TASK DESCRIPTION — From the data below, copy out every line in which the word "second" occurs.
-- Opening Marker --
/-- A load's value is that of the memory its program sees, forwarded or read after the drains it needs. -/
theorem Core.loadValue_reads {k : Core} {a n : Nat} (sound : k.sound a n) :
    ∃ k', k.loadValue a n = (k', Memory.value k.seen a n, none) ∧ k.Reads k' := by
  have fromSram : ∀ k1 : Core, k.Drains k1 → Apart k1.sbuf a n →
      ∃ k', (k1.readCe (wordsOf a n), Memory.value k1.sram a n, k1.firstUe (wordsOf a n)) = (k', Memory.value k.seen a n, none) ∧ k.Reads k' := by
    intro k1 drains apart
    refine ⟨_, ?_, drains.reads.trans (Core.readCe_reads k1 (wordsOf a n)).1⟩
    rw [Core.firstUe_none (by rw [drains.ue]; exact sound.1), ← drains.seen, Core.value_seen_of_apart apart (Nat.le_refl a) (Nat.le_refl _)]
  have settled := apart_drop_overlapDepth k.sbuf a n
  unfold Core.loadValue
  dsimp only
  split
  next none =>
    rw [none, List.drop_zero] at settled
    exact fromSram k (.refl k) settled
  next overlapped =>
    obtain ⟨l, e, buffer, youngest⟩ := exists_youngest overlapped
    rw [youngest]
    dsimp only
    split
    next within =>
      refine ⟨k, ?_, (Core.Drains.refl k).reads⟩
      have value : Memory.value k.seen a n = e.val >>> (8 * (a - e.addr)) % 2 ^ (8 * n) := by
        refine Memory.value_eq_of_bytes fun i small => ?_
        rw [Core.seen_eq, buffer, overlay_append]
        refine (Apart.byte_overlay settled (by omega) (by omega) _).trans ?_
        rw [Memory.byte_setValue, if_pos (by omega), ← Nat.shiftRight_add]
        congr 2
        omega
      rw [value]
    next =>
      obtain ⟨drains, rest⟩ := Core.drain_drains sound.2 (overlapDepth k.sbuf a n)
      exact fromSram _ drains (rest ▸ settled)

/-! ### The registers that loads write and stores read (R150) -/

theorem Core.setPair_withS (k : Core) (n v : Nat) : k.setPair n v = k.withS (k.setPair n v).regs.s := by
  rw [Core.setPair, Core.setS_withS (k.setS n v), Core.setS_withS k]
  rfl

theorem Core.setQuad_withS (k : Core) (n v : Nat) : k.setQuad n v = k.withS (k.setQuad n v).regs.s := by
  rw [Core.setQuad, Core.setPair_withS (k.setPair n v), Core.setPair_withS k]
  rfl

/-- Consecutive registers from `d` after words are written to them; s0 stays as it is. -/
def PutsWords (put : Core → Nat → Nat → Core) (words : Nat → List Word) : Prop :=
  ∀ k d v, put k d v = k.withS (put k d v).regs.s ∧ ∀ m, (put k d v).reg m =
    if m ≠ 0 ∧ d ≤ m ∧ m < d + (words 0).length then (words v).getD (m - d) 0 else k.reg m

theorem putsWords_one {v' : Nat → Nat} {words : Nat → List Word} (is : ∀ v, words v = [BitVec.ofNat 32 (v' v)]) :
    PutsWords (fun k d v => k.setS d (v' v)) words := by
  refine fun k d v => ⟨Core.setS_withS k d _, fun m => ?_⟩
  rw [Core.reg_setS, is, is]
  by_cases at' : m = d
  · subst at'
    by_cases zero : m = 0 <;> simp [zero]
  · rw [if_neg fun h => at' h.1, if_neg]
    simp only [List.length_singleton]
    omega

theorem Core.reg_setPair (k : Core) (d v m : Nat) : (k.setPair d v).reg m =
    if m = d + 1 then BitVec.ofNat 32 (v / 2 ^ 32) else if m = d ∧ d ≠ 0 then BitVec.ofNat 32 v else k.reg m := by
  rw [Core.setPair, Core.reg_setS, Core.reg_setS, Nat.shiftRight_eq_div_pow]
  exact if_congr (and_iff_left (Nat.succ_ne_zero d)) rfl rfl

theorem putsWords_pair : PutsWords Core.setPair fun v => [BitVec.ofNat 32 v, BitVec.ofNat 32 (v / 2 ^ 32)] := by
  refine fun k d v => ⟨Core.setPair_withS k d v, fun m => ?_⟩
  rw [Core.reg_setPair]
  simp only [List.length_cons, List.length_nil]
  by_cases second : m = d + 1
  · subst second
    simp
  · by_cases first : m = d
    · subst first
      by_cases zero : m = 0 <;> simp [zero]
    · rw [if_neg second, if_neg fun h => first h.1, if_neg (by omega)]

theorem putsWords_quad : PutsWords Core.setQuad fun v =>
    [BitVec.ofNat 32 v, BitVec.ofNat 32 (v / 2 ^ 32), BitVec.ofNat 32 (v / 2 ^ 64), BitVec.ofNat 32 (v / 2 ^ 96)] := by
  refine fun k d v => ⟨Core.setQuad_withS k d v, fun m => ?_⟩
  rw [Core.setQuad, Core.reg_setPair, Core.reg_setPair, Nat.shiftRight_eq_div_pow, Nat.div_div_eq_div_mul, ← Nat.pow_add]
  simp only [List.length_cons, List.length_nil]
  by_cases fourth : m = d + 2 + 1
  · subst fourth
    simp [show d + 2 + 1 - d = 3 by omega]
    omega
  · by_cases third : m = d + 2
    · subst third
      simp
    · by_cases second : m = d + 1
      · subst second
        simp
      · by_cases first : m = d
        · subst first
          rw [if_neg fourth, if_neg fun h => third h.1, if_neg second]
          by_cases zero : m = 0 <;> simp [zero]
        · rw [if_neg fourth, if_neg fun h => third h.1, if_neg second, if_neg fun h => first h.1, if_neg (by omega)]

/-- What a store takes from consecutive registers from `r`: byte `i` is byte `i % 4` of register `r + i / 4`. -/
def TakesBytes (get : Core → Nat → Nat) (n : Nat) : Prop :=
  ∀ k r i, i < n → BitVec.ofNat 8 (get k r >>> (8 * i)) = (k.reg (r + i / 4)).extractLsb' (8 * (i % 4)) 8

/-- Byte `i` of a register. -/
theorem Core.byte_reg (k : Core) (r i : Nat) : BitVec.ofNat 8 (k.sreg r >>> (8 * i)) = (k.reg r).extractLsb' (8 * i) 8 := by
  rw [Core.sreg_eq_toNat]
  apply BitVec.eq_of_toNat_eq
  rw [BitVec.toNat_ofNat, BitVec.extractLsb'_toNat]

/-- Of two values side by side, `x` of `b` bytes below `y`, the bytes are those of `x` and then those of `y`. -/
theorem byte_beside {x b : Nat} (y i : Nat) (small : x < 2 ^ (8 * b)) :
    BitVec.ofNat 8 ((x + y * 2 ^ (8 * b)) >>> (8 * i)) = if i < b then BitVec.ofNat 8 (x >>> (8 * i)) else BitVec.ofNat 8 (y >>> (8 * (i - b))) := by
  rw [Nat.shiftRight_eq_div_pow]
  split
  next low =>
    obtain ⟨r, rfl⟩ : ∃ r, b = i + 1 + r := ⟨b - (i + 1), by omega⟩
    rw [show y * 2 ^ (8 * (i + 1 + r)) = 2 ^ (8 * i) * (2 ^ 8 * (2 ^ (8 * r) * y)) by rw [show 8 * (i + 1 + r) = 8 * i + 8 + 8 * r by omega]; ring,
      Nat.add_mul_div_left _ _ (Nat.two_pow_pos _), Nat.shiftRight_eq_div_pow]
    apply BitVec.eq_of_toNat_eq
    rw [BitVec.toNat_ofNat, BitVec.toNat_ofNat, Nat.add_mul_mod_self_left]
  next high =>
    obtain ⟨j, rfl⟩ : ∃ j, i = b + j := ⟨i - b, by omega⟩
    rw [Nat.mul_add 8 b j, Nat.pow_add, ← Nat.div_div_eq_div_mul, Nat.add_mul_div_right _ _ (Nat.two_pow_pos _), Nat.div_eq_of_lt small,
      Nat.zero_add, Nat.add_sub_cancel_left, Nat.shiftRight_eq_div_pow]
-- Closing Marker --
WRITTEN RESPONSE —
  by_cases second : m = d + 1
  · subst second
    · rw [if_neg second, if_neg fun h => first h.1, if_neg (by omega)]
    · by_cases second : m = d + 1
      · subst second
          rw [if_neg fourth, if_neg fun h => third h.1, if_neg second]
        · rw [if_neg fourth, if_neg fun h => third h.1, if_neg second, if_neg fun h => first h.1, if_neg (by omega)]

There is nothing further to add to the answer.